Robbie Woliver’s (2009) Alphabet Kids:  From ADD to Zellweger Syndrome, A Guide to Developmental, Neurobiological and Psychological Disorders for Parents and Professionals   is a practical guide to the many disorders and syndromes diagnosed in children today.  Alphabet Kids walks us through multiple  syndromes and disorders (from A t0 Z), providing  us with situational examples and lists of common signs and symptoms.  Offering several  perspectives of supporting  research,  each disorder/syndrome is its own chapter beginning with terms used in the chapter, symptoms, causes, general diagnosis and treatment, and finally general prognosis.   References are included at the end of each chapter, providing the reader with a starting point for personal research.

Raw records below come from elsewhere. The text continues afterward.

/-- R377, R381 to R393: Every lookup-cell instruction takes the plane first, which a parked task may have to give up. BSLICE writes wire first
+ b, lane L, with bit sh + b of element L, and BJOIN writes each element from its wires, sign-extended where its type is signed; LCTX
starts loading a slot; LSEL selects one; LRUN runs one layer, every cell reading the old plane; LSTAT tells a count of ones, a quarter of
a wire, a slot and the layers run. A stream's header and entries come in one by one, and the last makes the slot resident. -/
def Obligations.LookupCellsComplete : Prop :=
  (∀ (s t : State) (x : Ctx) (g : Guard) (d a : Reg) (ty : Ty) (sh : BitVec 6) (slot q : BitVec 2), s.ready x g → s.takePlane x = .ok t →
    let y := t.now x
    let k := t.core t.cur
    let w := ty.bits
    (∀ first n, (y.g d).toNat = first + 65536 * (n - 1) → 1 ≤ n → n ≤ 32 → first + n ≤ 2048 → sh.toNat + n ≤ w → (y.g a).toNat % 16 = 0 →
      (y.g a).toNat < 2 ^ 32 → (y.g a).toNat + 32 * w ≤ y.spadBytes → k.spadReady (y.g a).toNat (32 * w) = true → k.spadPoisoned (y.g a).toNat (32 * w) = false →
      ∃ v : Nat → BitVec 256, exec (.bslice g d a ty sh) s = .next ((t.setCore t.cur { k with
          plane := (List.range n).foldl (fun p b => Cells.set p (first + b) (v b)) k.plane }).ended s x) ∧
        ∀ l b, l < 256 → b < n → (v b).getLsbD l = (leNat (Memory.bytes k.spad
          ((y.g a).toNat + l * (w / 8)) (w / 8))).testBit (sh.toNat + b)) ∧
    (∀ first n, (y.g a).toNat = first + 65536 * (n - 1) → 1 ≤ n → n ≤ 32 → first + n ≤ 2048 → sh.toNat + n ≤ w → (y.g d).toNat % 16 = 0 →
      (y.g d).toNat < 2 ^ 32 → (y.g d).toNat + 32 * w ≤ y.spadBytes → k.spadReady (y.g d).toNat (32 * w) = true →
      ∃ e : Nat → Nat, exec (.bjoin g d a ty sh) s =
        .next ((t.setCore t.cur (k.putSpad (y.g d).toNat ((List.range 256).flatMap fun l => natLe (w / 8) (e l)))).ended s x) ∧
        ∀ l b, l < 256 → b < w → (e l).testBit b = if b < sh.toNat then false
          else if b < sh.toNat + n then (k.plane.get (first + (b - sh.toNat))).getLsbD l
          else ty.signed && (k.plane.get (first + n - 1)).getLsbD l) ∧
    ((y.g a).toNat % 32 = 0 → (∀ i m cs wh r, y.lcSlot slot ≠ .loading i m cs wh r) →
      exec (.lctx g slot a) s = .next (((t.handOver (t.me y) (coreAgent 1 t.cur (12 + slot.toNat) y.id y.asid)).setCtx
        { y with lcSlots := y.lcSlots.set slot.toNat (.loading (y.g a) none [] none none) }).ended s x)) ∧
    exec (.lsel g slot) s = .next ((t.setCtx { y with lcSel := some slot }).ended s x) ∧
    (∀ cells, y.lcSel = some slot → y.lcSlot slot = .resident cells →
      exec (.lrun g) s = .next (((t.setCore t.cur { k with plane := runLayer k.plane y.lkc cells }).setCtx
        { y with runs := y.runs + 1 }).ended s x)) ∧
    (∀ first n, (y.g a).toNat = first + 65536 * (n - 1) → 1 ≤ n → n ≤ 32 → first + n ≤ 2112 →
      exec (.lstatPop g d a) s = .next ((t.setCtx (y.setG d (BitVec.ofNat 64 (((List.range n).flatMap fun j =>
        (List.range 256).filter fun l => (wireAt k.plane y.lkc (first + j)).getLsbD l).length)))).ended s x)) ∧
    (∀ first, (y.g a).toNat = first → first < 2112 → exec (.lstatWord g d a q) s =
      .next ((t.setCtx (y.setG d ((wireAt k.plane y.lkc first).extractLsb' (64 * q.toNat) 64))).ended s x)) ∧
    exec (.lstatSlot g d slot) s = .next ((t.setCtx (y.setG d (BitVec.ofNat 64 ((if y.lcSel = some slot then 2 ^ 19 else 0) +
      match y.lcSlot slot with
      | .empty f => if f then 2 ^ 18 else 0
      | .loading _ m _ _ _ => 2 ^ 17 + m.getD 0 % 2 ^ 12
      | .resident cells => 2 ^ 16 + cells.length % 2 ^ 12)))).ended s x) ∧
    exec (.lstatRuns g d) s = .next ((t.setCtx (y.setG d y.runs)).ended s x)) ∧
  (∀ (plane : Cells 256) (lkc : Word) (cells : List Cell), plane.wf = true →
    (∀ j c, cells[j]? = some c → (runLayer plane lkc cells).get j = c.eval (wireAt plane lkc)) ∧
    ∀ j, cells.length ≤ j → (runLayer plane lkc cells).get j = plane.get j) ∧
  (∀ (s t : State) (c slot entry : Nat) (x : Ctx) (image : Word) (cells : List (Nat × Cell)) (m : Nat) (bs : List Byte),
    s.alive = true → s.loader c slot entry = some x →
    let ag := coreAgent 1 c (12 + slot) x.id x.asid
    let wd (k : Nat) : Word := leWord ((bs.drop (8 * k)).take 8)
    (x.lcSlots[slot]? = some (.loading image none [] none none) → s.load ag image 32 = .ok (t, bs) → 1 ≤ m → m ≤ 2048 →
      wd 0 = BitVec.ofNat 64 m → wd 1 = 0 → wd 2 = 0 → wd 3 = 0 →
      exec (.tableLoadEntry c slot entry) s = .next ((t.consume ag).setLcSlot c x.id slot (.loading image (some m) [] none none))) ∧
    (∀ cell, x.lcSlots[slot]? = some (.loading image (some m) cells none none) → entry < m → tabGet cells entry = none →
      s.load ag (image + BitVec.ofNat 64 (32 + 32 * entry)) 32 = .ok (t, bs) → cellOf (wd 0) (wd 1) (wd 2) (wd 3) = some cell →
      exec (.tableLoadEntry c slot entry) s = .next ((t.consume ag).setLcSlot c x.id slot
        (if (tabPut cells entry cell).length = m then .resident ((tabPut cells entry cell).map (·.2))
         else .loading image (some m) (tabPut cells entry cell) none none))))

With one in six children often being diagnosed with multiple, interconnected neurobiological, developmental, and genetic illnesses, dance teachers are wise to seek out knowledge regarding these syndromes and disorders.   This resource provides practical and useful information with which to facilitate communication between teacher and parent, encouraging a deeper understanding of behavior, to foster best teaching practices and cues.   As dance teachers our role is to understand any diagnosed conditions/syndromes of our students and to work with parents to find best ways to ensure success for the student.  Having a text such as Alphabet Kids in your library provides detailed information, written for the non-medical community (the layperson), and a place to begin your education with these syndromes and conditions.